Saturday night’s clash in Copenhagen played out exactly as many predicted it would. Ireland were defensive, made it hard for Denmark and eventually got the result they came for, a scoreless draw that leaves qualification for next year’s World Cup very much in their own hands.

A win against the Danes in Dublin means that it’ll be time to start looking up Aeroflot timetables and checking out the Russian for ‘two pints please’ - dve pinty, pozhaluysta - according to Google translate, seeing as you’re asking.

Ireland are returning to familiar territory having come through a similar scenario in their final qualifying group game against Wales in Cardiff. Nothing will do but a win for Martin O’Neill’s side albeit they may have the luxury of extra-time or even penalties to get the job done at the Aviva Stadium.

Denmark, meanwhile, have the advantage of knowing that any score draw will see them go through on the away goals rule.

Another scoreless draw in 90 minutes will see extra-time being required and away goals will still count for double in extra-time, so the only result that can lead to a penalty shootout would be a scoreless draw after 120 minutes.


The Danes were very visibly frustrated by Ireland’s defensive tactics on Saturday both on the pitch and of it afterwards.

Several Danish players made the point in their post-match interviews that they expect the return leg to be a more open affair with Ireland playing in Dublin and carrying the expectations of the home supporters on their shoulders.

While it’s true that Ireland need to score to go through, don’t for a second think that Martin O’Neill will send his side out to go at the Danes gung-ho.

The Irish boss will be well aware of the need to again keep things tight at the back and to play a deep line in order to negate the Danish tactic of sending arcing cross-field passes out to the flanks in order to try and get behind their oppositions defensive line.

The game against Wales could provide the template and if, as expected; David Meyler comes back into the starting line-up at the expense of Calum O’Dowda, O’Neill may go with the exact same eleven that started the game in Cardiff.

That would mean no place in the starting team for Wes Hoolahan, which would be sure to have Eamon Dunphy pulling his hair out, and while many Ireland supporters would agree with the RTÉ pundit on Hoolahan, so far O’Neill’s results in this campaign have justified his selection choices.

The Ireland camp won’t feel any pressure to go out and chase the game in the first half and O’Neill will be more than happy to go in at the break with the game scoreless and then he’ll think about making changes, including bringing on the 35-year-old midfielder to change things.

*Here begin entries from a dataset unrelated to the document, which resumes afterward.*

-- ==== Sys2Proof/Machine/Caddy.lean ====
section
/-! DEFINITION. The Caddy as a machine of its own (spec/10 to spec/12): its state and what each of its events does to it.
The core die acts on it only through the mailbox, ROOT/700 and the TMB3 copy (R255). -/

namespace Sys2Proof.Machine

/-- CDY_STAT.STATE (spec/10 R283). -/
inductive CdyMode
  | unpowered | starting | metering | halted
  deriving DecidableEq, Repr

/-- One buffer of a path's trim record (spec/12 R328). -/
structure TrimRec where
  tau : Int
  asub : Option Nat
  st : Nat
  deriving DecidableEq, Repr

/-- A path's pilot estimate and trim (spec/12 R321 to R329). `st`: 1 ACQUIRING, 2 TRACKING, 3 DRIFT, and in DRIFT `low`
whether τ goes to its lower bound (R327). `run`: an interval is in progress, `broken` the PILOT_NOEST reason that voids it;
`ended` the reason and the blocks of an interval that ran out and awaits its estimate. `rec0` and `rec1` are the buffers of
the trim record, none where the CRC or the mark fails, `recNew` the one written last, at tick `recAt`. -/
structure PathSt where
  st : Nat := 1
  tau : Int := 1073741824
  asub : Option Nat := none
  low : Bool := false
  run : Bool := false
  broken : Nat := 0
  blocks : List (Option Nat) := []
  ended : Option (Nat × List (Option Nat)) := none
  num : Int := 0
  den : Nat := 0
  usable : Nat := 0
  inact : Bool := false
  wins : Nat := 0
  noest : Nat := 0
  lastAcc : Nat := 0
  lastStale : Nat := 0
  rec0 : Option TrimRec := none
  rec1 : Option TrimRec := none
  recNew : Nat := 1
  recAt : Nat := 0
  deriving DecidableEq, Repr

/-- A path whose estimator begins anew: no interval, no block. -/
def PathSt.idle (x : PathSt) : PathSt :=
  { x with run := false, broken := 0, blocks := [], ended := none, num := 0, den := 0, usable := 0, inact := false, wins := 0 }

/-- The trim record written at tick `t`, into the older buffer (spec/12 R328). -/
def PathSt.save (x : PathSt) (t : Nat) : PathSt :=
  let r : TrimRec := ⟨x.tau, x.asub, x.st⟩
  if x.recNew = 0 then { x with rec1 := some r, recNew := 1, recAt := t }
  else { x with rec0 := some r, recNew := 0, recAt := t }

/-- A collapse at tick `t` tears the record that is being written: its mark is written last, within 2 ms (spec/12 R328). -/
def PathSt.tear (x : PathSt) (t : Nat) : PathSt :=
  if t ≤ x.recAt + 16 then
    if x.recNew = 0 then { x with rec0 := none, recNew := 1 } else { x with rec1 := none, recNew := 0 }
  else x

/-- The path as a start takes it from its last valid record; without one it acquires anew (spec/12 R328). -/
def PathSt.load (x : PathSt) : PathSt :=
  let r := ((if x.recNew = 0 then x.rec0 <|> x.rec1 else x.rec1 <|> x.rec0)).getD ⟨1073741824, none, 1⟩
  { x.idle with tau := r.tau, asub := r.asub, st := r.st }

Expected Irish team: Randolph, Ward, Clark, Duffy, Christie, Meyler, Hendrick, Brady, Arter, McClean, Murphy


In the aftermath of the game in Copenhagen, several Denmark players made the point that poor quality of the pitch at the Parken Stadium hindered their ability to get the ball down and play football, so the surface at the Aviva should be more conducive to passing football.

That may or may not be true depending on how well the ground staff have been able to whip the pitch back into shape following Saturday’s rugby international there while Sunday's night's frosty weather in Dublin may also play a part in the pitch condition.

Denmark may have some more skilful players than Ireland but their attacking game plan remains pretty basic. Expect to see plenty of long, searching passes from midfield, aimed out towards Pione Sisto and Andreas Cornelius, with the two widemen then bringing others into play.

The Danes aren’t the kind of side to drastically alter their gameplan we’ll see more of what they offered in Copenhagen.

They’ll line up again in a 4-3-3, looking to spread the out to the wings and stretch the play to make room for the likes of Christian Eriksen and Nicolai Jorgensen in the centre. It didn’t work for them in the first leg and hopefully they’ll be just as frustrated in Dublin.

Denmark don’t have an away record to shout about either. Their only wins away from home in the qualifying stage came against Kazakhstan, Armenia and Montenegro and as well as losing to group winners Poland, they also dropped points in Romania.


Like Copenhagen, it won’t be pretty, it won’t be open and there won’t be many chances. O’Neill may well infuriate a selection of the Irish support base with his selection and approach but that will all be forgotten if Ireland book their place in Russia.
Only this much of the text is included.